MORE PHOTOS OF CALATRAVA’S AWESOME MIRAGE SET

 

Above are a couple more photos of Peter Martins’ new Mirage ballet, which I wrote about here, that better showcase Santiago Calatrava’s stunning architectural set. I’d described how it closed at one point, and you can see that in the bottom photo, and I’d forgotten to mention that in the end it radiated a rainbow of color (top photo). Photos are by Paul Kolnik and are taken from Marina Harss’s excellent write-up in The Faster Times.

Funny, I recently discovered The Faster Times (I know Marina but I know her as a New Yorker writer) and was really amused to see that my very first ballroom teacher (the one who’s ultimately responsible for the title of this blog) is their ballroom critic!

AVI SCHER & DANCERS' FIRST FULL SEASON A SMASHING SUCCESS

Here are some photos of Avi Scher’s first full season at Alvin Ailey theater, sent to me by the amazing ABT dancer-turned-photographer Matt Murphy. Visit Matt’s blog, and his photographer website.

Savannah Lowery (from NYCB) who, for the first time, completely blew me away, flying over Ralph Ippolito (also from NYCB) and Eric Tamm (from ABT), in Touch.

Ashley Bouder (NYCB principal), who replaced Sara Mearns, who had a minor foot injury. Marcelo Gomes (ABT principal, of course!) in the background. This was my second favorite piece of the evening, Utopia. It was interesting because as much as I love Sara Mearns and was disappointed I wouldn’t be seeing her, I couldn’t imagine this role being formed on anyone other than Ashley. There was so much quick-footed, high-spirited allegro dancing and Ashley is the queen of allegro. She and Marcelo were perfect together. She replaced Sara last minute and I can’t believe how quickly she learned that dance because the choreography was, like all of Avi’s choreography, rather complex and original.

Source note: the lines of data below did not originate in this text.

/-- R344: what a fatal context error records beside its context. -/
structure FatalInfo where
  /-- Subcause 1 to 9. -/
  subcause : BitVec 16
  /-- Agent code of bytes 24 to 31: 0 sequencer, 1 stream, 2 feeder, 3 collector, 4 tongs, 5 command processor, 6 walker. -/
  agent : BitVec 8
  obj : BitVec 24
  /-- Object offset or page index; the expected mark of a restore fault. -/
  offset : BitVec 64
  /-- The sequencer that met it, if any. -/
  array : Option (Fin 32)
  /-- `XSW` for subcauses 5 to 8; the observed mark of a restore fault. -/
  xsw : BitVec 64
  /-- Address of the bundle that raised it, or that was due. -/
  pc : BitVec 48
  /-- `TASKID` of the task that met it, 0 when none did. -/
  tid : BitVec 32
  /-- Chunk ID and kind of a restore fault, else zero. -/
  chunk : BitVec 64
  kind : BitVec 8
  deriving DecidableEq, Repr

/-- R354, R344: the failure a restore meets: the chunk, its kind (1 to 3) and its marks. -/
structure RestoreFault where
  chunk : BitVec 64
  kind : BitVec 8
  expected : BitVec 64
  observed : BitVec 64
  deriving DecidableEq, Repr

/-- R354: what a read of a chunk of an image finds wrong: an error that cannot be corrected, or bits of the payload or of
the header that are not as they were written. -/
inductive ImageFlaw where
  | uncorrectable
  | payload (flipped : BitVec 32768)
  | header (flipped : BitVec 256)
  deriving DecidableEq, Repr

/-- R354: an error met in one of the two passes of a restore: the member, its chunk, and whether the load pass meets it. -/
structure ImageError where
  member : Fin 4
  chunk : Nat
  inLoad : Bool
  flaw : ImageFlaw
  deriving DecidableEq, Repr

/-- R364, R365: one chunk arriving at the switch from a member package, as the wire delivers it. -/
structure Contribution where
  pkg : BitVec 10
  chunk : Nat
  payload : BitVec 32768
  poisoned : Bool
  /-- The header that travels with it (R371). -/
  mark : BitVec 64
  producer : BitVec 32
  hopCount : BitVec 8
  lastHop : BitVec 16
  deriving DecidableEq, Repr

/-- R399: one firmware image as the security root finds it. -/
structure FirmwareImage where
  /-- The `READY` bit of the function the image belongs to (R398). -/
  func : Fin 64
  digest : BitVec 256
  /-- Whether the signature verifies under a key whose hash is fused. -/
  signed : Bool
  version : BitVec 32
  deriving DecidableEq, Repr

/-- R274: what an access from another package asks of this package's link port. An atomic operation is numbered in the
order of R145 and R146: ADD, AND, OR, XOR, MIN, MAX, MINZ, MAXZ, SWAP, CAS, FADD. -/
inductive RemoteOp where
  | load
  | store (data : BitVec 256) (poisoned : Bool)
  | atomic (op : Fin 11) (data cmp : BitVec 64)
  /-- R376, R396: a whole chunk that a tongs copy writes to a MARKED object: the header it carries, its payload and its
  poisoned sectors. -/
  | chunk (header : BitVec 256) (payload : BitVec 32768) (poisoned : List (Fin 128))
  deriving DecidableEq, Repr

/-- R320: the classes of messages, from the lowest to the highest. -/
inductive MsgClass where
  | flt | rsp | wb | sync | red | req
  deriving DecidableEq, Repr

/-- R383: an uncorrectable error that a read meets: none, one of the bank or slice that holds the sector, or one of the
flit that carries it. -/
inductive ReadError where
  | clean | stored | flit
  deriving DecidableEq, Repr

/-- R196, R383: a part of a cell in which an uncorrectable error is found. -/
inductive CellPart where
  | word (w : Fin 512) | f (k : Fin 16) | h | v | tile (t : Fin 4) | ckpt (t : Fin 4)
  deriving DecidableEq, Repr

Marcelo in Mystery in the Wind, my favorite ballet of the evening. It was a neoclassical piece (Avi’s style ranges between neoclassical — like Balanchine — and contemporary), that reminded me a bit of Apollo, a bit of La Bayadere, with a main love story between Marcelo and Veronika Part, and three female dancers doing solo parts, and kind of acting as muses. In addition to Marcelo and Veronika I really loved watching Abi Stafford in this (I linked to her NYCB profile since I don’t have a picture of her for Saturday night). She had several solos, some of which were kind of sweetly folksy / flirtatiously tango-y, combined with these crazy fast balletic chaine spins across and around the perimeter of the stage. She did really well and she looked really beautiful. I brought my friend Alyssa with me, who doesn’t know much about ballet, and she said she could tell right away who all the big principals were (and she was correct in her guesses)– and Abi immediately caught her eye.

Marcelo again.

Veronika Part in that same piece. She was beautiful, it goes without saying. Every single part of her body makes such a perfect shape, my friend said, and she was so wholly into the character and the music (which is completely typical of Veronika!).

Marcelo and Veronika in Mystery again. I loved the central pas de deux – so sexy and passionate!

Another of my favorites: the “Our Love’s Defense” duet from Little Stories, with NYCB’s Christian Tworzyanski and, again, the kick-ass Savannah Lowery. Savannah has a very athletic body, she’s very muscular and toned, and she looked so good in these athletic costumes and in some of Avi’s more heavy-hitter choreography. (In this piece she and Christian have this fun, sexy wrestling match/ lovers’ quarrel.) I think more of the modern choreographers when they do work for NYCB should use her – Benjamin Millepied and Jorma Elo, etc. I think modern ballet suits her body and dance strengths more than Balanchine — I really felt like she came alive to me as an artist in Avi’s work like never before. And she’s a very good actor as well!

Veronika in Touch.

And with ABT’s Arron Scott in the same.

NYCB’s Ralph Ippolito in No Matter What. Ippolito is a corps member of NYCB and I’d never noticed him before, but he really stood out to me here. He’s very intent in everything he does, and he’s very good at using his body, his limbs, to express, to make meaningful, evocative shapes.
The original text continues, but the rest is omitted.